Now I can see the contribution of each variable between the components (graphs below). The first component depends mostly on the variable ‘the sun’, the second on demand and the third on pressure. I ran the analysis on both prcomp() and princomp() functions. As the results are not different I chose princcomp() for further analysis.
var<-get_pca_var(pca)
fviz_contrib(pca, "var", axes=1, xtickslab.rt=90)
fviz_contrib(pca, "var", axes=2, xtickslab.rt=90)
fviz_contrib(pca, "var", axes=3, xtickslab.rt=90)
Let’s check the best number of clusters on the raw data using both gap statistics and silhouette.
Based on graphs and calculated Hopkin’s data are poorly clusterable. The best number of clusters is 1 or 7 (based on silhouette).
?fviz_nbclust
fviz_nbclust(data, FUNcluster = pam, method="gap_stat")
fviz_nbclust(data, FUNcluster = pam, method="silhouette")
I performed clustering on raw data and the average silhouette is moderate. I am choosing PAM in order to get representative years for each cluster.
pam_res<-eclust(data, "pam", hc_metric="euclidian",k=7)
fviz_silhouette(pam_res)
## cluster size ave.sil.width
## 1 1 7 0.29
## 2 2 9 0.35
## 3 3 10 0.52
## 4 4 8 0.49
## 5 5 6 0.44
## 6 6 1 0.00
## 7 7 4 0.26
The years which best describes each clusters are given and the mean values of cluster are calculated.
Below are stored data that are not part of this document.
-- ==== Sys2Proof/Tests/Slice0.lean ====
section
/-!
SUPPORT. Tests of the model against the encodings and vectors of spec/, the checks of WellFormed and the assembler, and
for each obligation with hypotheses a witness that meets them. Every expected value is the spec's, named in the
docstring (95_test_vectors.md unless another file is named).
-/

namespace Sys2Proof.Tests

open Sys2Proof Sys2Proof.Machine

/-- The state of an outcome; a machine that stopped gives the reset state with ILL set, which no vector expects. -/
def after (o : Host.Outcome State Fault Refusal) : State :=
  match o with
  | .next t => t
  | .fault _ => { State.reset with ill := true }
  | .refused _ => { State.reset with ill := true }

/-- The state after events from reset. -/
def run (es : List Event) : State := after (handleAll es State.reset)

/-- A command word `OO_AAAAAAAA` as an event (R95). -/
def c (w : Nat) : Event := .cmd (BitVec.ofNat 40 w)

/-- Bytes of RX lines (R100). -/
def rx (bs : List Nat) : Event := .wire (bs.map (BitVec.ofNat 8))

/-- Bytes as numbers. -/
def bytes (l : List Byte) : List Nat := l.map BitVec.toNat

/-! ### WellFormed refuses each ill-formed line (R100, R101) -/

theorem test_wf_refuses_byte : SourceLine.wellFormed (.crcByte 0x100) = false := by decide
theorem test_wf_refuses_data_byte : SourceLine.wellFormed (.encData 0x100) = false := by decide
theorem test_wf_refuses_fid : SourceLine.wellFormed (.encStart 0x10000 0) = false := by decide
theorem test_wf_refuses_len : SourceLine.wellFormed (.encStart 0 0x10000) = false := by decide
theorem test_wf_refuses_expect : SourceLine.wellFormed (.decStart 0x10000) = false := by decide
theorem test_wf_refuses_index : SourceLine.wellFormed (.rcSet 16 0) = false := by decide
theorem test_wf_refuses_value : SourceLine.wellFormed (.rcSet 0 0x10000) = false := by decide
theorem test_wf_refuses_load_value : SourceLine.wellFormed (.rcLoadVal 0x10000) = false := by decide
theorem test_wf_refuses_enc0 : SourceLine.wellFormed (.enc0 0x10000) = false := by decide
theorem test_wf_refuses_enc_fid : SourceLine.wellFormed (.enc 0x10000 [1]) = false := by decide
theorem test_wf_refuses_enc_byte : SourceLine.wellFormed (.enc 101 [1, 0x100]) = false := by decide
theorem test_wf_refuses_enc_length : SourceLine.wellFormed (.enc 101 (List.replicate 65536 0)) = false := by
  simp only [SourceLine.wellFormed, fitsHalf, List.length_replicate]; rfl
theorem test_wf_refuses_crc : SourceLine.wellFormed (.crc [0x100]) = false := by decide
theorem test_wf_refuses_rcLoad : SourceLine.wellFormed (.rcLoad [1500, 0x10000]) = false := by decide
theorem test_wf_refuses_rx : SourceLine.wellFormed (.rx [0x24, 0x100]) = false := by decide
theorem test_wf_accepts_limits : SourceLine.wellFormed (.rcSet 15 0xFFFF) = true := by decide

/-! ### Decoding: every constructor by a word written from its encoding (R95 to R97, R81, R87; sections 2 to 6) -/

theorem test_decode_nop : decodeTableWord 40 0x0000000000 = some .nop := by decide
theorem test_decode_crcClr : decodeTableWord 40 0x0100000000 = some .crcClr := by decide
theorem test_decode_crcByte : decodeTableWord 40 0x02000000FF = some (.crcByte 0xFF#8) := by decide
theorem test_decode_encStart : decodeTableWord 40 0x100001ABCD = some (.encStart 0xABCD#16 1#16) := by decide
theorem test_decode_encData : decodeTableWord 40 0x1100000042 = some (.encData 0x42#8) := by decide
theorem test_decode_encRc : decodeTableWord 40 0x1200000000 = some .encRc := by decide
theorem test_decode_decStart : decodeTableWord 40 0x2000000069 = some (.decStart 105#16) := by decide
theorem test_decode_rcSet : decodeTableWord 40 0x300006076C = some (.rcSet 6#4 1900#16) := by decide
theorem test_decode_rcLoadBegin : decodeTableWord 40 0x3100000000 = some .rcLoadBegin := by decide
theorem test_decode_rcLoadVal : decodeTableWord 40 0x320000044C = some (.rcLoadVal 1100#16) := by decide
theorem test_decode_rcLoadEnd : decodeTableWord 40 0x3300000000 = some .rcLoadEnd := by decide
theorem test_decode_fidStatus : decodeTableWord 16 0x0065 = some .fidStatus := by decide
theorem test_decode_fidRawImu : decodeTableWord 16 0x0066 = some .fidRawImu := by decide
theorem test_decode_fidRc : decodeTableWord 16 0x0069 = some .fidRc := by decide
theorem test_decode_fidGps : decodeTableWord 16 0x006B = some .fidGps := by decide
theorem test_decode_fidAltitude : decodeTableWord 16 0x006D = some .fidAltitude := by decide
theorem test_decode_fidSetRawRc : decodeTableWord 16 0x00C8 = some .fidSetRawRc := by decide
theorem test_decode_preambleRequest : decodeTableWord 24 0x24583C = some .preambleRequest := by decide
theorem test_decode_preambleResponse : decodeTableWord 24 0x24583E = some .preambleResponse := by decide
/-- X6-1, X6-2: reserved opcodes; X6-4, X6-5, X6-6, X6-8: reserved bits. -/
theorem test_decode_rejects :
    [0x0300000000, 0xFF12345678, 0x0200000100, 0x2000010000, 0x3000100005, 0x3180000000].map (decodeTableWord 40) =
      List.replicate 6 none := by decide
cluster | Wind_Power_Onshore | Wind_Speed_100m | Wind_Speed_10m | Total_Precipitation | Solar_PV_Power | Mean_Sea_Level_Pressure | Global_Horizontal_Irradiance | Electricity_Demand | Air_Temperature |
---|---|---|---|---|---|---|---|---|---|
1985 | 9228255 | 6.10 | 3.62 | 0.81 | 1227777 | 101541.7 | 115.77 | 150758605 | 280.26 |
1993 | 10191066 | 6.42 | 3.82 | 0.78 | 1234803 | 101549.3 | 116.71 | 149660242 | 281.52 |
2013 | 8551936 | 5.90 | 3.49 | 0.72 | 1311163 | 101617.1 | 123.12 | 149663850 | 281.88 |
2004 | 9419532 | 6.17 | 3.66 | 0.73 | 1266065 | 101600.1 | 118.78 | 149596511 | 281.57 |
2015 | 9778886 | 6.29 | 3.73 | 0.71 | 1292318 | 101583.7 | 122.55 | 148770207 | 282.89 |
1990 | 10415838 | 6.50 | 3.86 | 0.72 | 1244594 | 101569.6 | 116.99 | 147951251 | 282.27 |
2023 | 8963967 | 6.03 | 3.57 | 0.77 | 1306702 | 101548.8 | 126.06 | 148786166 | 282.91 |
I also conducted the same clustering analysis on reduced data.
pca_df <- as.data.frame(pca$scores[, 1:3])
colnames(pca_df) <- c("PCA1", "PCA2", "PCA3")
dim(pca_df)
## [1] 45 3
Reducing data gives possibility to plot the on 3d graph.
scatterplot3d(pca_df$PCA1, pca_df$PCA2, pca_df$PCA3,
color = "blue", pch = 16, main = "PCA 3D")
Now preanalysis suggests 2 clusters.
fviz_nbclust(pca_df, FUNcluster=pam, method="gap_stat")
fviz_nbclust(pca_df, FUNcluster=pam, method="silhouette")
Results are worse than on the raw data. PCA helped to visualize data but has worsen clustering evaluation.
pam_pca_res<-eclust(pca_df, "pam", hc_metric="euclidian",k=2)
fviz_silhouette(pam_pca_res)
3d visualization of clusters:
cluster | Wind_Power_Onshore | Wind_Speed_100m | Wind_Speed_10m | Total_Precipitation | Solar_PV_Power | Mean_Sea_Level_Pressure | Global_Horizontal_Irradiance | Electricity_Demand | Air_Temperature |
---|---|---|---|---|---|---|---|---|---|
1 | 9730571 | 6.27 | 3.72 | 0.78 | 1244930 | 101545.1 | 117.77 | 149568212 | 281.62 |
2 | 8681392 | 5.94 | 3.51 | 0.70 | 1321682 | 101641.2 | 124.38 | 149622252 | 281.97 |
## [1] "Medoids:"
## PCA1 PCA2 PCA3
## 1995 1.064503 0.1124647 -0.02568238
## 2005 -2.818484 -0.3508842 0.33036523
PCA allowed a reduction of variables and a better interpretation of the data, but did not improve the clustering results. The raw data were more ‘clusterable’.
It is possible to find representative years and group them by climate data, but I feel that what I have done is somehow unnecessary. It makes more sense on a larger dataset. One could add the same factors like general happiness, energy price, etc. or more technical data on grid performance.
I checked if the medoids are historically important, like if the “zima stulecia” (engl. winter of the century) or some other big catastrophe was in those years, but did not come to any conclusions.